* EXERCISE DETAILS
Each line below is to be written out in full, exactly as shown.
————————
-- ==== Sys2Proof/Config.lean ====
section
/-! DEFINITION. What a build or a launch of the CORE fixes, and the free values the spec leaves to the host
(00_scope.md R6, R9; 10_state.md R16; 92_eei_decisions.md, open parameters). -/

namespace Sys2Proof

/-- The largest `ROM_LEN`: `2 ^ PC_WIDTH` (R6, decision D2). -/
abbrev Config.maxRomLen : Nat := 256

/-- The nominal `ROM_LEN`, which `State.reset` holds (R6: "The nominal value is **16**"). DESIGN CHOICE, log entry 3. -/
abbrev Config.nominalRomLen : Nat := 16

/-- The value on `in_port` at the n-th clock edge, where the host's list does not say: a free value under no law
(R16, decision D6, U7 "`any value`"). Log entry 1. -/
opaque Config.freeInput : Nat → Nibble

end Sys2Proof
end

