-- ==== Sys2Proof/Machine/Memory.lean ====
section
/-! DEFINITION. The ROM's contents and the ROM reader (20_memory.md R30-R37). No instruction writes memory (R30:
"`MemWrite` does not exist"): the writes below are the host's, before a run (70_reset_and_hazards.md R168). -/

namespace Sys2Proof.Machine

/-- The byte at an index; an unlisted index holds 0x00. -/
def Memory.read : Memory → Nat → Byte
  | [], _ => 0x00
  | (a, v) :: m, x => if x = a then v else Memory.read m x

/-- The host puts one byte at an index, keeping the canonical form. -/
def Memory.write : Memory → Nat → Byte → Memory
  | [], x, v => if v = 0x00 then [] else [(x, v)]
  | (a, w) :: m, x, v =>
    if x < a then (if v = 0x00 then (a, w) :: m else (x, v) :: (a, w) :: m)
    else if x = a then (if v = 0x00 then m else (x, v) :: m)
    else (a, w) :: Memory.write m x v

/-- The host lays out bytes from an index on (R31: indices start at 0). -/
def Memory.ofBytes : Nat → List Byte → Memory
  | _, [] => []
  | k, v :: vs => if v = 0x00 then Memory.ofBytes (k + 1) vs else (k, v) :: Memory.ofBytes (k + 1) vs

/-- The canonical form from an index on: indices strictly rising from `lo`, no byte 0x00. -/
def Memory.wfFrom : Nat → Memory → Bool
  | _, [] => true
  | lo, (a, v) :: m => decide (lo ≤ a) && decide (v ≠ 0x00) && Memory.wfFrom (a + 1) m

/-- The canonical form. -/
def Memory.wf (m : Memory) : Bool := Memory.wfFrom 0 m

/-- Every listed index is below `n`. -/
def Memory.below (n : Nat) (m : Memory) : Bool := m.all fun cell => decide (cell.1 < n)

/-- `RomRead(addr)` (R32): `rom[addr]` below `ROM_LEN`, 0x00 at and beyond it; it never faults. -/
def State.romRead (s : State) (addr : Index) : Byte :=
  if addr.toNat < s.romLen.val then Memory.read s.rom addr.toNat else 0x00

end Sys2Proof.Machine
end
————————
* ANSWER TO THE PROBLEM
-- ==== Sys2Proof/Config.lean ====
section
/-! DEFINITION. What a build or a launch of the CORE fixes, and the free values the spec leaves to the host
(00_scope.md R6, R9; 10_state.md R16; 92_eei_decisions.md, open parameters). -/

namespace Sys2Proof

/-- The largest `ROM_LEN`: `2 ^ PC_WIDTH` (R6, decision D2). -/
abbrev Config.maxRomLen : Nat := 256

/-- The nominal `ROM_LEN`, which `State.reset` holds (R6: "The nominal value is **16**"). DESIGN CHOICE, log entry 3. -/
abbrev Config.nominalRomLen : Nat := 16

/-- The value on `in_port` at the n-th clock edge, where the host's list does not say: a free value under no law
(R16, decision D6, U7 "`any value`"). Log entry 1. -/
opaque Config.freeInput : Nat → Nibble

end Sys2Proof
end

-- ==== Sys2Proof/Machine/Memory.lean ====
section
/-! DEFINITION. The ROM's contents and the ROM reader (20_memory.md R30-R37). No instruction writes memory (R30:
"`MemWrite` does not exist"): the writes below are the host's, before a run (70_reset_and_hazards.md R168). -/

namespace Sys2Proof.Machine

/-- The byte at an index; an unlisted index holds 0x00. -/
def Memory.read : Memory → Nat → Byte
  | [], _ => 0x00
  | (a, v) :: m, x => if x = a then v else Memory.read m x

/-- The host puts one byte at an index, keeping the canonical form. -/
def Memory.write : Memory → Nat → Byte → Memory
  | [], x, v => if v = 0x00 then [] else [(x, v)]
  | (a, w) :: m, x, v =>
    if x < a then (if v = 0x00 then (a, w) :: m else (x, v) :: (a, w) :: m)
    else if x = a then (if v = 0x00 then m else (x, v) :: m)
    else (a, w) :: Memory.write m x v

/-- The host lays out bytes from an index on (R31: indices start at 0). -/
def Memory.ofBytes : Nat → List Byte → Memory
  | _, [] => []
  | k, v :: vs => if v = 0x00 then Memory.ofBytes (k + 1) vs else (k, v) :: Memory.ofBytes (k + 1) vs

/-- The canonical form from an index on: indices strictly rising from `lo`, no byte 0x00. -/
def Memory.wfFrom : Nat → Memory → Bool
  | _, [] => true
  | lo, (a, v) :: m => decide (lo ≤ a) && decide (v ≠ 0x00) && Memory.wfFrom (a + 1) m

/-- The canonical form. -/
def Memory.wf (m : Memory) : Bool := Memory.wfFrom 0 m

/-- Every listed index is below `n`. -/
def Memory.below (n : Nat) (m : Memory) : Bool := m.all fun cell => decide (cell.1 < n)

/-- `RomRead(addr)` (R32): `rom[addr]` below `ROM_LEN`, 0x00 at and beyond it; it never faults. -/
def State.romRead (s : State) (addr : Index) : Byte :=
  if addr.toNat < s.romLen.val then Memory.read s.rom addr.toNat else 0x00

end Sys2Proof.Machine
end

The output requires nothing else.